More Trees, Please...August 16, 2007
Sometimes familiar trees show up in non- traditional locations, or if you are a true fan of landscape history, this is a traditional use for tree.
The Allee (pronounced Al- lay) is French for " path or to go." Our more commonly used word, alley, defined as a back-access road is derived from the same word. But today we are focused on beautiful landscape- so we'll stick with allee.
This allee is located at the Toledo Botanical Gardens in Toledo, Ohio. Our last Master Gardener tree specialist class was held at this beautiful facility and lunch was an opportune time to stroll the grounds. There were many styles of gardens, including a planting of prairie specimens, but this planting stood out as a way to make a huge impact with a simple row of trees.

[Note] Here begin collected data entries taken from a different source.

/-! ## Mnemonics and cycle counts (R132, R136, R137) -/

/-- The spec's spelling of an instruction (R137; "diagnostic only"). -/
def mnemonicOf : Instr → String
  | .nop => "NOP"
  | .ld_BC_nn _ => "LD BC,nn"
  | .ld_iBC_A => "LD (BC),A"
  | .inc_BC => "INC BC"
  | .inc_B => "INC B"
  | .dec_B => "DEC B"
  | .ld_B_n _ => "LD B,n"
  | .rlca => "RLCA"
  | .ld_inn_SP _ => "LD (nn),SP"
  | .add_HL_BC => "ADD HL,BC"
  | .ld_A_iBC => "LD A,(BC)"
  | .dec_BC => "DEC BC"
  | .inc_C => "INC C"
  | .dec_C => "DEC C"
  | .ld_C_n _ => "LD C,n"
  | .rrca => "RRCA"
  | .stop _ => "STOP"
  | .ld_DE_nn _ => "LD DE,nn"
  | .ld_iDE_A => "LD (DE),A"
  | .inc_DE => "INC DE"
  | .inc_D => "INC D"
  | .dec_D => "DEC D"
  | .ld_D_n _ => "LD D,n"
  | .rla => "RLA"
  | .jr_e _ => "JR e"
  | .add_HL_DE => "ADD HL,DE"
  | .ld_A_iDE => "LD A,(DE)"
  | .dec_DE => "DEC DE"
  | .inc_E => "INC E"
  | .dec_E => "DEC E"
  | .ld_E_n _ => "LD E,n"
  | .rra => "RRA"
  | .jr_NZ_e _ => "JR NZ,e"
  | .ld_HL_nn _ => "LD HL,nn"
  | .ld_iHLp_A => "LD (HL+),A"
  | .inc_HL => "INC HL"
  | .inc_H => "INC H"
  | .dec_H => "DEC H"
  | .ld_H_n _ => "LD H,n"
  | .daa => "DAA"
  | .jr_Z_e _ => "JR Z,e"
  | .add_HL_HL => "ADD HL,HL"
  | .ld_A_iHLp => "LD A,(HL+)"
  | .dec_HL => "DEC HL"
  | .inc_L => "INC L"
  | .dec_L => "DEC L"
  | .ld_L_n _ => "LD L,n"
  | .cpl => "CPL"
  | .jr_NC_e _ => "JR NC,e"
  | .ld_SP_nn _ => "LD SP,nn"
  | .ld_iHLm_A => "LD (HL-),A"
  | .inc_SP => "INC SP"
  | .inc_iHL => "INC (HL)"
  | .dec_iHL => "DEC (HL)"
  | .ld_iHL_n _ => "LD (HL),n"
  | .scf => "SCF"
  | .jr_C_e _ => "JR C,e"
  | .add_HL_SP => "ADD HL,SP"
  | .ld_A_iHLm => "LD A,(HL-)"
  | .dec_SP => "DEC SP"
  | .inc_A => "INC A"
  | .dec_A => "DEC A"
  | .ld_A_n _ => "LD A,n"
  | .ccf => "CCF"
  | .ld_B_B => "LD B,B"
  | .ld_B_C => "LD B,C"
  | .ld_B_D => "LD B,D"
  | .ld_B_E => "LD B,E"
  | .ld_B_H => "LD B,H"
  | .ld_B_L => "LD B,L"
  | .ld_B_iHL => "LD B,(HL)"
  | .ld_B_A => "LD B,A"
  | .ld_C_B => "LD C,B"
  | .ld_C_C => "LD C,C"
  | .ld_C_D => "LD C,D"
  | .ld_C_E => "LD C,E"
  | .ld_C_H => "LD C,H"
  | .ld_C_L => "LD C,L"
  | .ld_C_iHL => "LD C,(HL)"
  | .ld_C_A => "LD C,A"
  | .ld_D_B => "LD D,B"
  | .ld_D_C => "LD D,C"
  | .ld_D_D => "LD D,D"
  | .ld_D_E => "LD D,E"
  | .ld_D_H => "LD D,H"
  | .ld_D_L => "LD D,L"
  | .ld_D_iHL => "LD D,(HL)"
  | .ld_D_A => "LD D,A"
  | .ld_E_B => "LD E,B"
  | .ld_E_C => "LD E,C"
  | .ld_E_D => "LD E,D"
  | .ld_E_E => "LD E,E"
  | .ld_E_H => "LD E,H"
  | .ld_E_L => "LD E,L"
  | .ld_E_iHL => "LD E,(HL)"
  | .ld_E_A => "LD E,A"
  | .ld_H_B => "LD H,B"
  | .ld_H_C => "LD H,C"
  | .ld_H_D => "LD H,D"
  | .ld_H_E => "LD H,E"
  | .ld_H_H => "LD H,H"
  | .ld_H_L => "LD H,L"
  | .ld_H_iHL => "LD H,(HL)"
  | .ld_H_A => "LD H,A"
  | .ld_L_B => "LD L,B"
  | .ld_L_C => "LD L,C"
  | .ld_L_D => "LD L,D"
  | .ld_L_E => "LD L,E"
  | .ld_L_H => "LD L,H"
  | .ld_L_L => "LD L,L"
  | .ld_L_iHL => "LD L,(HL)"
  | .ld_L_A => "LD L,A"
  | .ld_iHL_B => "LD (HL),B"
  | .ld_iHL_C => "LD (HL),C"
  | .ld_iHL_D => "LD (HL),D"
  | .ld_iHL_E => "LD (HL),E"
  | .ld_iHL_H => "LD (HL),H"
  | .ld_iHL_L => "LD (HL),L"
  | .halt => "HALT"
  | .ld_iHL_A => "LD (HL),A"
  | .ld_A_B => "LD A,B"
  | .ld_A_C => "LD A,C"
  | .ld_A_D => "LD A,D"
  | .ld_A_E => "LD A,E"
  | .ld_A_H => "LD A,H"
  | .ld_A_L => "LD A,L"
  | .ld_A_iHL => "LD A,(HL)"
  | .ld_A_A => "LD A,A"
  | .add_A_B => "ADD A,B"
  | .add_A_C => "ADD A,C"
  | .add_A_D => "ADD A,D"
  | .add_A_E => "ADD A,E"
  | .add_A_H => "ADD A,H"
  | .add_A_L => "ADD A,L"
  | .add_A_iHL => "ADD A,(HL)"
  | .add_A_A => "ADD A,A"
  | .adc_A_B => "ADC A,B"
  | .adc_A_C => "ADC A,C"
  | .adc_A_D => "ADC A,D"
  | .adc_A_E => "ADC A,E"
  | .adc_A_H => "ADC A,H"
  | .adc_A_L => "ADC A,L"
  | .adc_A_iHL => "ADC A,(HL)"
  | .adc_A_A => "ADC A,A"
  | .sub_B => "SUB B"
  | .sub_C => "SUB C"
  | .sub_D => "SUB D"
  | .sub_E => "SUB E"
  | .sub_H => "SUB H"
  | .sub_L => "SUB L"
  | .sub_iHL => "SUB (HL)"
  | .sub_A => "SUB A"
  | .sbc_A_B => "SBC A,B"
  | .sbc_A_C => "SBC A,C"
  | .sbc_A_D => "SBC A,D"
  | .sbc_A_E => "SBC A,E"
  | .sbc_A_H => "SBC A,H"
  | .sbc_A_L => "SBC A,L"
  | .sbc_A_iHL => "SBC A,(HL)"
  | .sbc_A_A => "SBC A,A"
  | .and_B => "AND B"
  | .and_C => "AND C"
  | .and_D => "AND D"
  | .and_E => "AND E"
  | .and_H => "AND H"
  | .and_L => "AND L"
  | .and_iHL => "AND (HL)"
  | .and_A => "AND A"
  | .xor_B => "XOR B"
  | .xor_C => "XOR C"
  | .xor_D => "XOR D"
  | .xor_E => "XOR E"
  | .xor_H => "XOR H"
  | .xor_L => "XOR L"
  | .xor_iHL => "XOR (HL)"
  | .xor_A => "XOR A"
  | .or_B => "OR B"
  | .or_C => "OR C"
  | .or_D => "OR D"
  | .or_E => "OR E"
  | .or_H => "OR H"
  | .or_L => "OR L"
  | .or_iHL => "OR (HL)"
  | .or_A => "OR A"
  | .cp_B => "CP B"
  | .cp_C => "CP C"
  | .cp_D => "CP D"
  | .cp_E => "CP E"
  | .cp_H => "CP H"
  | .cp_L => "CP L"
  | .cp_iHL => "CP (HL)"
  | .cp_A => "CP A"
  | .ret_NZ => "RET NZ"
  | .pop_BC => "POP BC"
  | .jp_NZ_nn _ => "JP NZ,nn"
  | .jp_nn _ => "JP nn"
  | .call_NZ_nn _ => "CALL NZ,nn"
  | .push_BC => "PUSH BC"
  | .add_A_n _ => "ADD A,n"
  | .rst_00H => "RST 00H"
  | .ret_Z => "RET Z"
  | .ret => "RET"
  | .jp_Z_nn _ => "JP Z,nn"
  | .prefix_CB _ => "PREFIX CB"
  | .call_Z_nn _ => "CALL Z,nn"
  | .call_nn _ => "CALL nn"
  | .adc_A_n _ => "ADC A,n"
  | .rst_08H => "RST 08H"
  | .ret_NC => "RET NC"
  | .pop_DE => "POP DE"
  | .jp_NC_nn _ => "JP NC,nn"
  | .illegal_D3 => "ILLEGAL_D3"
  | .call_NC_nn _ => "CALL NC,nn"
  | .push_DE => "PUSH DE"
  | .sub_n _ => "SUB n"
  | .rst_10H => "RST 10H"
  | .ret_C => "RET C"
  | .reti => "RETI"
  | .jp_C_nn _ => "JP C,nn"
  | .illegal_DB => "ILLEGAL_DB"
  | .call_C_nn _ => "CALL C,nn"
  | .illegal_DD => "ILLEGAL_DD"
  | .sbc_A_n _ => "SBC A,n"
  | .rst_18H => "RST 18H"
  | .ldh_n_A _ => "LDH (n),A"
  | .pop_HL => "POP HL"
  | .ld_iC_A => "LD (C),A"
  | .illegal_E3 => "ILLEGAL_E3"
  | .illegal_E4 => "ILLEGAL_E4"
  | .push_HL => "PUSH HL"
  | .and_n _ => "AND n"
  | .rst_20H => "RST 20H"
  | .add_SP_e _ => "ADD SP,e"
  | .jp_HL => "JP HL"
  | .ld_inn_A _ => "LD (nn),A"
  | .illegal_EB => "ILLEGAL_EB"
  | .illegal_EC => "ILLEGAL_EC"
  | .illegal_ED => "ILLEGAL_ED"
  | .xor_n _ => "XOR n"
  | .rst_28H => "RST 28H"
  | .ldh_A_n _ => "LDH A,(n)"
  | .pop_AF => "POP AF"
  | .ld_A_iC => "LD A,(C)"
  | .di => "DI"
  | .illegal_F4 => "ILLEGAL_F4"
  | .push_AF => "PUSH AF"
  | .or_n _ => "OR n"
  | .rst_30H => "RST 30H"
  | .ld_HL_SPe _ => "LD HL,SP+e"
  | .ld_SP_HL => "LD SP,HL"
  | .ld_A_inn _ => "LD A,(nn)"
  | .ei => "EI"
  | .illegal_FC => "ILLEGAL_FC"
  | .illegal_FD => "ILLEGAL_FD"
  | .cp_n _ => "CP n"
  | .rst_38H => "RST 38H"
  | .rlc_B => "RLC B"
  | .rlc_C => "RLC C"
  | .rlc_D => "RLC D"
  | .rlc_E => "RLC E"
  | .rlc_H => "RLC H"
  | .rlc_L => "RLC L"
  | .rlc_iHL => "RLC (HL)"
  | .rlc_A => "RLC A"
  | .rrc_B => "RRC B"
  | .rrc_C => "RRC C"
  | .rrc_D => "RRC D"
  | .rrc_E => "RRC E"
  | .rrc_H => "RRC H"
  | .rrc_L => "RRC L"
  | .rrc_iHL => "RRC (HL)"
  | .rrc_A => "RRC A"
  | .rl_B => "RL B"
  | .rl_C => "RL C"
  | .rl_D => "RL D"
  | .rl_E => "RL E"
  | .rl_H => "RL H"
  | .rl_L => "RL L"
  | .rl_iHL => "RL (HL)"
  | .rl_A => "RL A"
  | .rr_B => "RR B"
  | .rr_C => "RR C"
  | .rr_D => "RR D"
  | .rr_E => "RR E"
  | .rr_H => "RR H"
  | .rr_L => "RR L"
  | .rr_iHL => "RR (HL)"
  | .rr_A => "RR A"
  | .sla_B => "SLA B"
  | .sla_C => "SLA C"
  | .sla_D => "SLA D"
  | .sla_E => "SLA E"
  | .sla_H => "SLA H"
  | .sla_L => "SLA L"
  | .sla_iHL => "SLA (HL)"
  | .sla_A => "SLA A"
  | .sra_B => "SRA B"
  | .sra_C => "SRA C"
  | .sra_D => "SRA D"
  | .sra_E => "SRA E"
  | .sra_H => "SRA H"
  | .sra_L => "SRA L"
  | .sra_iHL => "SRA (HL)"
  | .sra_A => "SRA A"
  | .swap_B => "SWAP B"
  | .swap_C => "SWAP C"
  | .swap_D => "SWAP D"
  | .swap_E => "SWAP E"
  | .swap_H => "SWAP H"
  | .swap_L => "SWAP L"
  | .swap_iHL => "SWAP (HL)"
  | .swap_A => "SWAP A"
  | .srl_B => "SRL B"
  | .srl_C => "SRL C"
  | .srl_D => "SRL D"
  | .srl_E => "SRL E"
  | .srl_H => "SRL H"
  | .srl_L => "SRL L"
  | .srl_iHL => "SRL (HL)"
  | .srl_A => "SRL A"
  | .bit_0_B => "BIT 0,B"
  | .bit_0_C => "BIT 0,C"
  | .bit_0_D => "BIT 0,D"
  | .bit_0_E => "BIT 0,E"
  | .bit_0_H => "BIT 0,H"
  | .bit_0_L => "BIT 0,L"
  | .bit_0_iHL => "BIT 0,(HL)"
  | .bit_0_A => "BIT 0,A"
  | .bit_1_B => "BIT 1,B"
  | .bit_1_C => "BIT 1,C"
  | .bit_1_D => "BIT 1,D"
  | .bit_1_E => "BIT 1,E"
  | .bit_1_H => "BIT 1,H"
  | .bit_1_L => "BIT 1,L"
  | .bit_1_iHL => "BIT 1,(HL)"
  | .bit_1_A => "BIT 1,A"
  | .bit_2_B => "BIT 2,B"
  | .bit_2_C => "BIT 2,C"
  | .bit_2_D => "BIT 2,D"
  | .bit_2_E => "BIT 2,E"
  | .bit_2_H => "BIT 2,H"
  | .bit_2_L => "BIT 2,L"
  | .bit_2_iHL => "BIT 2,(HL)"
  | .bit_2_A => "BIT 2,A"
  | .bit_3_B => "BIT 3,B"
  | .bit_3_C => "BIT 3,C"
  | .bit_3_D => "BIT 3,D"
  | .bit_3_E => "BIT 3,E"
  | .bit_3_H => "BIT 3,H"
  | .bit_3_L => "BIT 3,L"
  | .bit_3_iHL => "BIT 3,(HL)"
  | .bit_3_A => "BIT 3,A"
  | .bit_4_B => "BIT 4,B"
  | .bit_4_C => "BIT 4,C"
  | .bit_4_D => "BIT 4,D"
  | .bit_4_E => "BIT 4,E"
  | .bit_4_H => "BIT 4,H"
  | .bit_4_L => "BIT 4,L"
  | .bit_4_iHL => "BIT 4,(HL)"
  | .bit_4_A => "BIT 4,A"
  | .bit_5_B => "BIT 5,B"
  | .bit_5_C => "BIT 5,C"
  | .bit_5_D => "BIT 5,D"
  | .bit_5_E => "BIT 5,E"
  | .bit_5_H => "BIT 5,H"
  | .bit_5_L => "BIT 5,L"
  | .bit_5_iHL => "BIT 5,(HL)"
  | .bit_5_A => "BIT 5,A"
  | .bit_6_B => "BIT 6,B"
  | .bit_6_C => "BIT 6,C"
  | .bit_6_D => "BIT 6,D"
  | .bit_6_E => "BIT 6,E"
  | .bit_6_H => "BIT 6,H"
  | .bit_6_L => "BIT 6,L"
  | .bit_6_iHL => "BIT 6,(HL)"
  | .bit_6_A => "BIT 6,A"
  | .bit_7_B => "BIT 7,B"
  | .bit_7_C => "BIT 7,C"
  | .bit_7_D => "BIT 7,D"
  | .bit_7_E => "BIT 7,E"
  | .bit_7_H => "BIT 7,H"
  | .bit_7_L => "BIT 7,L"
  | .bit_7_iHL => "BIT 7,(HL)"
  | .bit_7_A => "BIT 7,A"
  | .res_0_B => "RES 0,B"
  | .res_0_C => "RES 0,C"
  | .res_0_D => "RES 0,D"
  | .res_0_E => "RES 0,E"
  | .res_0_H => "RES 0,H"
  | .res_0_L => "RES 0,L"
  | .res_0_iHL => "RES 0,(HL)"
  | .res_0_A => "RES 0,A"
  | .res_1_B => "RES 1,B"
  | .res_1_C => "RES 1,C"
  | .res_1_D => "RES 1,D"
  | .res_1_E => "RES 1,E"
  | .res_1_H => "RES 1,H"
  | .res_1_L => "RES 1,L"
  | .res_1_iHL => "RES 1,(HL)"
  | .res_1_A => "RES 1,A"
  | .res_2_B => "RES 2,B"
  | .res_2_C => "RES 2,C"
  | .res_2_D => "RES 2,D"
  | .res_2_E => "RES 2,E"
  | .res_2_H => "RES 2,H"
  | .res_2_L => "RES 2,L"
  | .res_2_iHL => "RES 2,(HL)"
  | .res_2_A => "RES 2,A"
  | .res_3_B => "RES 3,B"
  | .res_3_C => "RES 3,C"
  | .res_3_D => "RES 3,D"
  | .res_3_E => "RES 3,E"
  | .res_3_H => "RES 3,H"
  | .res_3_L => "RES 3,L"
  | .res_3_iHL => "RES 3,(HL)"
  | .res_3_A => "RES 3,A"
  | .res_4_B => "RES 4,B"
  | .res_4_C => "RES 4,C"
  | .res_4_D => "RES 4,D"
  | .res_4_E => "RES 4,E"
  | .res_4_H => "RES 4,H"
  | .res_4_L => "RES 4,L"
  | .res_4_iHL => "RES 4,(HL)"
  | .res_4_A => "RES 4,A"
  | .res_5_B => "RES 5,B"
  | .res_5_C => "RES 5,C"
  | .res_5_D => "RES 5,D"
  | .res_5_E => "RES 5,E"
  | .res_5_H => "RES 5,H"
  | .res_5_L => "RES 5,L"
  | .res_5_iHL => "RES 5,(HL)"
  | .res_5_A => "RES 5,A"
  | .res_6_B => "RES 6,B"
  | .res_6_C => "RES 6,C"
  | .res_6_D => "RES 6,D"
  | .res_6_E => "RES 6,E"
  | .res_6_H => "RES 6,H"
  | .res_6_L => "RES 6,L"
  | .res_6_iHL => "RES 6,(HL)"
  | .res_6_A => "RES 6,A"
  | .res_7_B => "RES 7,B"
  | .res_7_C => "RES 7,C"
  | .res_7_D => "RES 7,D"
  | .res_7_E => "RES 7,E"
  | .res_7_H => "RES 7,H"
  | .res_7_L => "RES 7,L"
  | .res_7_iHL => "RES 7,(HL)"
  | .res_7_A => "RES 7,A"
  | .set_0_B => "SET 0,B"
  | .set_0_C => "SET 0,C"
  | .set_0_D => "SET 0,D"
  | .set_0_E => "SET 0,E"
  | .set_0_H => "SET 0,H"
  | .set_0_L => "SET 0,L"
  | .set_0_iHL => "SET 0,(HL)"
  | .set_0_A => "SET 0,A"
  | .set_1_B => "SET 1,B"
  | .set_1_C => "SET 1,C"
  | .set_1_D => "SET 1,D"
  | .set_1_E => "SET 1,E"
  | .set_1_H => "SET 1,H"
  | .set_1_L => "SET 1,L"
  | .set_1_iHL => "SET 1,(HL)"
  | .set_1_A => "SET 1,A"
  | .set_2_B => "SET 2,B"
  | .set_2_C => "SET 2,C"
  | .set_2_D => "SET 2,D"
  | .set_2_E => "SET 2,E"
  | .set_2_H => "SET 2,H"
  | .set_2_L => "SET 2,L"
  | .set_2_iHL => "SET 2,(HL)"
  | .set_2_A => "SET 2,A"
  | .set_3_B => "SET 3,B"
  | .set_3_C => "SET 3,C"
  | .set_3_D => "SET 3,D"
  | .set_3_E => "SET 3,E"
  | .set_3_H => "SET 3,H"
  | .set_3_L => "SET 3,L"
  | .set_3_iHL => "SET 3,(HL)"
  | .set_3_A => "SET 3,A"
  | .set_4_B => "SET 4,B"
  | .set_4_C => "SET 4,C"
  | .set_4_D => "SET 4,D"
  | .set_4_E => "SET 4,E"
  | .set_4_H => "SET 4,H"
  | .set_4_L => "SET 4,L"
  | .set_4_iHL => "SET 4,(HL)"
  | .set_4_A => "SET 4,A"
  | .set_5_B => "SET 5,B"
  | .set_5_C => "SET 5,C"
  | .set_5_D => "SET 5,D"
  | .set_5_E => "SET 5,E"
  | .set_5_H => "SET 5,H"
  | .set_5_L => "SET 5,L"
  | .set_5_iHL => "SET 5,(HL)"
  | .set_5_A => "SET 5,A"
  | .set_6_B => "SET 6,B"
  | .set_6_C => "SET 6,C"
  | .set_6_D => "SET 6,D"
  | .set_6_E => "SET 6,E"
  | .set_6_H => "SET 6,H"
  | .set_6_L => "SET 6,L"
  | .set_6_iHL => "SET 6,(HL)"
  | .set_6_A => "SET 6,A"
  | .set_7_B => "SET 7,B"
  | .set_7_C => "SET 7,C"
  | .set_7_D => "SET 7,D"
  | .set_7_E => "SET 7,E"
  | .set_7_H => "SET 7,H"
  | .set_7_L => "SET 7,L"
  | .set_7_iHL => "SET 7,(HL)"
  | .set_7_A => "SET 7,A"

The trees in this particular planting were Little Leaf Linden, Tilia cordata. This is not really a native plant, but we have several close relatives that are Ohio natives. The Little Leaf Linden makes a great street tree, as it stays a more manageable size than the Big Leaf Linden. Both are also known as Basswood, and have heart-shaped leaves and wonderfully fragrant flowers in June. The flowers are so small you may not even notice them, but their smell is heavenly. Bees must enjoy them too, because Basswood is a fairly common "flavor" of honey.
Our trees are an asset that we too often take for granted. Street trees have been found to reduce the temperatures in cities by 3 degrees. They are natural air filters and even increase our property values, not to mention the obvious benefits to wildlife. Trees enhance our lives in many ways; besides, how could little kids have leaf collections if we didn't have trees?